• Exercise requirements:
In the material below, find each line with the word "Ready" and copy it.
=== Begin Enclosure ===
-- ==== Sys2Proof/Certificates/Slice0/Obligations.lean ====
section
/-!
DEFINITION. The statements about the model: the words of a bundle, what falls due later, decoding, traps, the steps of the part,
and what every step keeps.
-/
open Sys2Proof Sys2Proof.Machine

/-! ## Scalar words (09) -/

/-- R163 with Table 9.1: every integer operation writes its destination at its latency, and does nothing else. -/
def Obligations.IntegerOperations : Prop :=
  (∀ (s : State) (p : BitVec 3) (d a b : BitVec 5), Ready s p [a, b] →
    let x := s.rdS a
    let y := s.rdS b
    Emits (.add p d a b) s [s.result 1 d (x + y)] ∧
    Emits (.sub p d a b) s [s.result 1 d (x - y)] ∧
    Emits (.and p d a b) s [s.result 1 d (x &&& y)] ∧
    Emits (.or p d a b) s [s.result 1 d (x ||| y)] ∧
    Emits (.xor p d a b) s [s.result 1 d (x ^^^ y)] ∧
    Emits (.shl p d a b) s [s.result 1 d (if y.toNat ≥ 64 then 0 else x <<< y.toNat)] ∧
    Emits (.shr p d a b) s [s.result 1 d (if y.toNat ≥ 64 then 0 else x >>> y.toNat)] ∧
    Emits (.sar p d a b) s [s.result 1 d
      (if y.toNat ≥ 64 then (if x.msb then BitVec.allOnes 64 else 0) else x.sshiftRight y.toNat)] ∧
    Emits (.mul p d a b) s [s.result 3 d ((x.zeroExtend 128 * y.zeroExtend 128).extractLsb' 0 64)] ∧
    Emits (.mulh p d a b) s [s.result 3 d ((x.signExtend 128 * y.signExtend 128).extractLsb' 64 64)] ∧
    Emits (.mulhn p d a b) s [s.result 3 d ((x.zeroExtend 128 * y.zeroExtend 128).extractLsb' 64 64)] ∧
    Emits (.min p d a b) s [s.result 1 d (if x.toInt < y.toInt then x else y)] ∧
    Emits (.max p d a b) s [s.result 1 d (if x.toInt < y.toInt then y else x)] ∧
    Emits (.minn p d a b) s [s.result 1 d (if x.toNat < y.toNat then x else y)] ∧
    Emits (.maxn p d a b) s [s.result 1 d (if x.toNat < y.toNat then y else x)] ∧
    ∀ i ∈ [Instr.div p d a b, .divn p d a b, .rem p d a b, .remn p d a b], ∃ v, Emits i s [s.result 20 d v]) ∧
  (∀ (s : State) (p : BitVec 3) (e : Ext) (d a : BitVec 5) (i : BitVec 12), Ready s p [a] →
    let x := s.rdS a
    Emits (.addi p e d a i) s [s.result 1 d (x + extended i e)] ∧
    Emits (.andi p e d a i) s [s.result 1 d (x &&& extended i e)] ∧
    Emits (.ori p e d a i) s [s.result 1 d (x ||| extended i e)] ∧
    Emits (.xori p e d a i) s [s.result 1 d (x ^^^ extended i e)]) ∧
  (∀ (s : State) (p : BitVec 3) (d a : BitVec 5) (n : BitVec 6), Ready s p [a] →
    let x := s.rdS a
    Emits (.shli p d a n) s [s.result 1 d (x <<< n.toNat)] ∧
    Emits (.shri p d a n) s [s.result 1 d (x >>> n.toNat)] ∧
    Emits (.sari p d a n) s [s.result 1 d (x.sshiftRight n.toNat)])
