/-! ## What leaves the package -/

@[simp] theorem State.send_variant (s : State) (o : Output) : (s.send o).variant = s.variant := rfl
@[simp] theorem State.send_power (s : State) (o : Output) : (s.send o).power = s.power := rfl
@[simp] theorem State.send_scyc (s : State) (o : Output) : (s.send o).scyc = s.scyc := rfl
@[simp] theorem State.send_agenda (s : State) (o : Output) : (s.send o).agenda = s.agenda := rfl
@[simp] theorem State.send_pend (s : State) (o : Output) : (s.send o).pend = s.pend := rfl
@[simp] theorem State.send_links (s : State) (o : Output) : (s.send o).links = s.links := rfl
@[simp] theorem State.send_cur (s : State) (o : Output) : (s.send o).cur = s.cur := rfl
@[simp] theorem State.send_free (s : State) (o : Output) : (s.send o).free = s.free := rfl
@[simp] theorem State.send_cores (s : State) (o : Output) : (s.send o).cores = s.cores := rfl
@[simp] theorem State.send_panels (s : State) (o : Output) : (s.send o).panels = s.panels := rfl
@[simp] theorem State.send_nextPid (s : State) (o : Output) : (s.send o).nextPid = s.nextPid := rfl
@[simp] theorem State.send_hbm (s : State) (o : Output) : (s.send o).hbm = s.hbm := rfl
@[simp] theorem State.send_hbmPoison (s : State) (o : Output) : (s.send o).hbmPoison = s.hbmPoison := rfl
@[simp] theorem State.send_hbmUndef (s : State) (o : Output) : (s.send o).hbmUndef = s.hbmUndef := rfl
@[simp] theorem State.send_hbmFaulty (s : State) (o : Output) : (s.send o).hbmFaulty = s.hbmFaulty := rfl
@[simp] theorem State.send_ls (s : State) (o : Output) : (s.send o).ls = s.ls := rfl
@[simp] theorem State.send_lsPoison (s : State) (o : Output) : (s.send o).lsPoison = s.lsPoison := rfl
@[simp] theorem State.send_second (s : State) (o : Output) : (s.send o).second = s.second := rfl
@[simp] theorem State.send_secondPoison (s : State) (o : Output) : (s.send o).secondPoison = s.secondPoison := rfl
@[simp] theorem State.send_nv (s : State) (o : Output) : (s.send o).nv = s.nv := rfl
@[simp] theorem State.send_ctl (s : State) (o : Output) : (s.send o).ctl = s.ctl := rfl
@[simp] theorem State.send_live (s : State) (o : Output) : (s.send o).live = s.live := rfl
@[simp] theorem State.send_launch (s : State) (o : Output) : (s.send o).launch = s.launch := rfl
@[simp] theorem State.send_tenkey (s : State) (o : Output) : (s.send o).tenkey = s.tenkey := rfl
@[simp] theorem State.send_launchFull (s : State) (o : Output) : (s.send o).launchFull = s.launchFull := rfl
@[simp] theorem State.send_events (s : State) (o : Output) : (s.send o).events = s.events := rfl
@[simp] theorem State.send_failrec (s : State) (o : Output) : (s.send o).failrec = s.failrec := rfl
@[simp] theorem State.send_faq (s : State) (o : Output) : (s.send o).faq = s.faq := rfl
@[simp] theorem State.send_frq (s : State) (o : Output) : (s.send o).frq = s.frq := rfl
@[simp] theorem State.send_epochs (s : State) (o : Output) : (s.send o).epochs = s.epochs := rfl
@[simp] theorem State.send_spans (s : State) (o : Output) : (s.send o).spans = s.spans := rfl
@[simp] theorem State.send_walks (s : State) (o : Output) : (s.send o).walks = s.walks := rfl
@[simp] theorem State.send_shoots (s : State) (o : Output) : (s.send o).shoots = s.shoots := rfl
@[simp] theorem State.send_reqs (s : State) (o : Output) : (s.send o).reqs = s.reqs := rfl
@[simp] theorem State.send_nextId (s : State) (o : Output) : (s.send o).nextId = s.nextId := rfl
@[simp] theorem State.send_pchs (s : State) (o : Output) : (s.send o).pchs = s.pchs := rfl
@[simp] theorem State.send_tests (s : State) (o : Output) : (s.send o).tests = s.tests := rfl
@[simp] theorem State.send_copies (s : State) (o : Output) : (s.send o).copies = s.copies := rfl
@[simp] theorem State.send_wbq (s : State) (o : Output) : (s.send o).wbq = s.wbq := rfl
@[simp] theorem State.send_uq (s : State) (o : Output) : (s.send o).uq = s.uq := rfl
@[simp] theorem State.send_hostq (s : State) (o : Output) : (s.send o).hostq = s.hostq := rfl
@[simp] theorem State.send_dqueues (s : State) (o : Output) : (s.send o).dqueues = s.dqueues := rfl
@[simp] theorem State.send_pages (s : State) (o : Output) : (s.send o).pages = s.pages := rfl
@[simp] theorem State.send_chans (s : State) (o : Output) : (s.send o).chans = s.chans := rfl
@[simp] theorem State.send_queueReqs (s : State) (o : Output) : (s.send o).queueReqs = s.queueReqs := rfl
@[simp] theorem State.send_runs (s : State) (o : Output) : (s.send o).runs = s.runs := rfl
@[simp] theorem State.send_pass (s : State) (o : Output) : (s.send o).pass = s.pass := rfl
@[simp] theorem State.send_saved (s : State) (o : Output) : (s.send o).saved = s.saved := rfl
@[simp] theorem State.send_linklat (s : State) (o : Output) : (s.send o).linklat = s.linklat := rfl
@[simp] theorem State.send_portUpAt (s : State) (o : Output) : (s.send o).portUpAt = s.portUpAt := rfl
@[simp] theorem State.send_portDownAt (s : State) (o : Output) : (s.send o).portDownAt = s.portDownAt := rfl
@[simp] theorem State.send_drift (s : State) (o : Output) : (s.send o).drift = s.drift := rfl
@[simp] theorem State.send_farLat (s : State) (o : Output) : (s.send o).farLat = s.farLat := rfl
@[simp] theorem State.send_awayBusy (s : State) (o : Output) : (s.send o).awayBusy = s.awayBusy := rfl
@[simp] theorem State.send_refSilent (s : State) (o : Output) : (s.send o).refSilent = s.refSilent := rfl
@[simp] theorem State.send_hedgeLoaded (s : State) (o : Output) : (s.send o).hedgeLoaded = s.hedgeLoaded := rfl
@[simp] theorem State.send_markerFrom (s : State) (o : Output) : (s.send o).markerFrom = s.markerFrom := rfl
@[simp] theorem State.send_admitFrom (s : State) (o : Output) : (s.send o).admitFrom = s.admitFrom := rfl
@[simp] theorem State.send_evict (s : State) (o : Output) : (s.send o).evict = s.evict := rfl
@[simp] theorem State.send_partChange (s : State) (o : Output) : (s.send o).partChange = s.partChange := rfl
@[simp] theorem State.send_olds (s : State) (o : Output) : (s.send o).olds = s.olds := rfl
@[simp] theorem State.send_fwEntry (s : State) (o : Output) : (s.send o).fwEntry = s.fwEntry := rfl
@[simp] theorem State.send_attM (s : State) (o : Output) : (s.send o).attM = s.attM := rfl
@[simp] theorem State.send_attLog (s : State) (o : Output) : (s.send o).attLog = s.attLog := rfl
@[simp] theorem State.send_attBuf (s : State) (o : Output) : (s.send o).attBuf = s.attBuf := rfl
@[simp] theorem State.send_fdutyAt (s : State) (o : Output) : (s.send o).fdutyAt = s.fdutyAt := rfl
@[simp] theorem State.send_power10 (s : State) (o : Output) : (s.send o).power10 = s.power10 := rfl
@[simp] theorem State.send_units (s : State) (o : Output) : (s.send o).units = s.units := rfl
@[simp] theorem State.send_dispHalt (s : State) (o : Output) : (s.send o).dispHalt = s.dispHalt := rfl
@[simp] theorem State.send_bufs (s : State) (o : Output) : (s.send o).bufs = s.bufs := rfl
=== End Enclosure ===
• Result below:
  (∀ (s : State) (p : BitVec 3) (d a b : BitVec 5), Ready s p [a, b] →
  (∀ (s : State) (p : BitVec 3) (e : Ext) (d a : BitVec 5) (i : BitVec 12), Ready s p [a] →
  (∀ (s : State) (p : BitVec 3) (d a : BitVec 5) (n : BitVec 6), Ready s p [a] →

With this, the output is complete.